# Rare Disease Article Page Views - Data Collection and Analysis
This notebook demonstrates how to collect and analyze monthly article traffic data from Wikipedia for a set of rare disease-related pages. The data is collected using the [Wikimedia REST API](https://www.mediawiki.org/wiki/Wikimedia_REST_API), specifically the [pageviews/per-article](https://wikimedia.org/api/rest_v1/#/Pageviews%20data) endpoint, which provides access to desktop, mobile web, and mobile app traffic data. 

The dataset spans from July 1, 2015, through September 30, 2024, and includes separate monthly pageview counts for desktop and mobile access.

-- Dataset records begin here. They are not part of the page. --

/-- Blocks that hold a NaN, zeros only, and finite elements; a bit stream of one block; a copy of a global view. -/
theorem witness_BlocksAndCopies :
    let zeros := List.replicate 16 (fp32.unpack 0)
    let ones := List.replicate 16 (fp32.unpack 0x3F800000)
    let p : RiceParams := { n := 4, J := 2, interval := 1, predictor := true, restricted := false, signed := false }
    zeros.length = 16 ∧ (∀ v ∈ zeros, v.isZero = true) ∧ (∃ v ∈ Num.nan false :: zeros.drop 1, v.isNan = true)
    ∧ (∀ e, e < 16 → ones[e]? = some (.fin false 0x800000 (-23)) ∧ (-132 : Int) ≤ -23) ∧ (0x800000 : Nat) ≠ 0
    ∧ 1 ≤ p.n ∧ 1 ≤ p.idBits ∧ ([5, 15] : List Nat).length = p.J ∧ (∀ v ∈ ([5, 15] : List Nat), v < 2 ^ p.n)
    ∧ 3 < p.n ∧ 3 + 1 < 2 ^ p.idBits - 1 ∧ p.range.1 ≤ 0 ∧ (15 : Int) ≤ p.range.2
    ∧ (viewOf (shapeWord 1 0 4 0 2 ||| 0x100 ||| BitVec.ofNat 256 (2 ^ 162))).isGlobal = true
    ∧ (match (machOf scalars).engineCell 0 0 false 0x100 with | .ok (a, e, _) => decide (a = 0x20100 ∧ pteKind e = 0) | .error _ => false) = true
    ∧ (match (machOf scalars).engineCell 0 0 true 0x101 with | .ok (a, e, _) => decide (a = 0x20101 ∧ pteKind e = 0) | .error _ => false) = true := by
  decide +kernel

/-- A slot with a reservation on the mapped page, one without; a mailbox of F7 with room and one that is full. -/
theorem witness_SlotAtomicsAndCalls :
    let h : Hart := { (emitting 63).mach.hart 0 with resv := some (0x20100, 8) }
    (h.xAt 10).toNat % 8 = 0 ∧ (h.xAt 13).toNat % 4 ≠ 0 ∧ h.resv = some (0x20100, 8) ∧ h.resv ≠ some (0x20100, 4)
    ∧ (match rvCell mapped 0 h 0x100 .load with | .ok a => decide (a = 0x20100) | .error _ => false) = true
    ∧ (match rvCell mapped 0 h 0x100 .store with | .ok a => decide (a = 0x20100) | .error _ => false) = true
    ∧ (rvCell mapped 0 h 0x1000000 .load).isOk = false ∧ h.user = true
    ∧ (Sparse.get [] mapped.fw.mailboxes 7).length < 32
    ∧ 32 ≤ (Sparse.get [] ({ mapped with fw.mailboxes := [(7, List.replicate 32 0)] } : Mach).fw.mailboxes 7).length
    ∧ (3 : Dword) ≠ 0 ∧ ((3 : Dword).setWidth 32) ≠ 0 ∧ ((0x100000000 : Dword).setWidth 32) = 0
    ∧ (BitVec.ofNat 8 255).toInt < (BitVec.ofNat 8 1).toInt ∧ ¬(BitVec.ofNat 8 1).toInt < (BitVec.ofNat 8 255).toInt := by decide +kernel

/-- Rows of the vector unit that are full, or far; a vector in SX blocks. -/
theorem witness_VectorRows :
    let cells := (List.range 256).map (fun k => (0x100 / 16 + k / 16, true))
    let x : CoreState := { vectors with loc := { csp := { full := cells.eraseDups } } }
    (∀ n, n < 64 → (vectors.q 0).getLsbD n = true → (issOf x).pre.isFull (.csp 0) (0x100 / 16 + n / 4) = true)
    ∧ isFar 0 (.clm 0) 0x1000 = true ∧ (∃ n, n < 64 ∧ (vectors.q 0).getLsbD n = true ∧ (issOf vectors).pre.isFull (.csp 0) (0x100 / 16 + n / 4) = false)
    ∧ (vectors.v 1).tag ≠ tUntyped ∧ (vectors.v 1).tag ≠ tSx ∧ (vectors.v 5).tag = tUntyped := by
  refine ⟨?_, by decide, ⟨0, by decide, by decide +kernel, by decide +kernel⟩, by decide, by decide, by decide⟩
  decide +kernel

/-! ### Lines, launches and the host -/

/-- Requests that wait at the home, for a store, and behind messages; retained lines; keys with a monitor on them. -/
theorem witness_LinesThatWait :
    let plain : DirEntry := {}
    let asked : DirEntry := { req := some { core := 1, part := 0, kind := some .owned, store := some 4 }, count := 1 }
    let going : DirEntry := { asked with count := 0 }
    let at1 : Mach := { lines plain .shared [] with dies := [(0, { dir := [(0x202, plain)] }), (1, { dir := [(0x202, asked)] })] }
    let m := lines plain .shared []
    m.sentBefore 0 0x202 = [] ∧ plain.permission = false ∧ m.homeFree 0 0x202 = true ∧ at1.homeFree 0 0x202 = false ∧ at1.homeFree 64 0x202 = false
    ∧ m.homeFree 64 0x202 = true ∧ (0, 4) ∉ m.storesFor 0x202 ∧ (lines asked .shared []).storesFor 0x202 = [(1, 4)]
    ∧ asked.count = 1 ∧ (0 : Nat) < 4 ∧ (m.home 0x202).waiting = [] ∧ asked.waiting = []
    ∧ going.count = 0 ∧ going.req ≠ none ∧ asked.count ≠ 0 ∧ ({ plain with retained := some 1 } : DirEntry).retained ≠ none ∧ plain.retained = none
    ∧ (lines plain .shared [.drop 0 0x202 1]).msgs.find? (fun e => e.channel = (Msg.drop 0 0x202 1).channel) = some (.drop 0 0x202 1)
    ∧ keyOfLine (3 * 2 ^ 48) = 3 ∧ (3 : Nat) % 64 ≠ 0
    ∧ ({ scalars with caches := { untracked := [{ sector := 0x808, data := 5, dirty := false }] } } : CoreState).looseLines.contains 0x202 = true
    ∧ scalars.bareMark 0x202 = false ∧ Sparse.get [] scalars.caches.l1 0x202 = [] := by decide +kernel

/-- Entries of a group that a collapse rewrites, and a tree of another module. -/
theorem witness_CollapsesOfOtherTrees :
    let m : Mach := { mem := Mem.writeAll mapped.mem ((List.range 4).flatMap (fun i => numberBytes (0x110000 + 8 * i) 8 (0x20267 + 0x4000 * i))),
                      fw := { spaces := [(0, { roots := [(0, 0x100000), (1, 0x200000)] })] } }
    Sparse.find (m.spaceRec 0).roots 1 = some 0x200000 ∧ m.collapsing 0 0x100 = none ∧ m.duplicated 0 0x100 = true
    ∧ (∀ i, i < 4 → leafPlaced (setBit (tableEntry m.mem (0x110000 + 8 * i)) 6 false) = true)
    ∧ leafPlaced 0x20223 = true := by decide +kernel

This notebook also illustrates basic visual analysis of pageview trends across time for different subsets of rare disease articles.

## Objective
The goal of this project is to:
1. Retrieve and aggregate Wikipedia page view data for articles related to rare diseases.
2. Perform basic analysis and visualize trends for desktop and mobile access.
3. Follow best practices for reproducibility in data science by documenting and sharing the dataset, code, and results.

#### IMPORTS
These are all standard python modules

In [1]:
import os
import pandas as pd
import seaborn as sns
import matplotlib.pyplot as plt

We will also import a local module that has the functions for getting page views from wikipedia. <br />This module includes other standard modules and the 'requests' module which is not standard and may have to be pip installed

In [2]:
import access_wiki_pageviews as access

#### SET CONSTANTS
Lets begin by setting some constants that we will need to provide to the `access`functions:

Wikimedia requests you include information in the **request header** that will allow them to contact you if something happens such as your code exceeding rate limits, or some other error. <br />

For convenience, I have created a function that will set the request header in the correct format when provided with 
   - email
   - organization
   - project

In [3]:
REQUEST_HEADER = access.set_request_header(user_email   = 'rollk@uw.edu',
                                           organization = 'University of Washington',
                                           project      = 'Homework 1')
# view the output:
REQUEST_HEADER

{'User-Agent': 'rollk@uw.edu, University of Washington, Homework 1'}

Lets also set the **date range** for the dataset we're going to collect.<br />
We are given a start date of July 2015, and asked to collect data through the last completed month.<br />
At the time of this assignment the last completed month was September 2024, which I will hardcode in.


In [4]:
# Set the start and end dates for looking up
# should be string formatted like so: YYYYMMDDHH
START_DATE = "2015070100"  # July 1, 2015
END_DATE   = "2024093000"  # September 30, 2024


Start date: 2015070100
End date: 2024093000


If you would like to use other dates you can either hardcode them manually or use the convenience function `get_previous_complete_month()`  in the `access` module which will dynamically get the last date of the last completed month.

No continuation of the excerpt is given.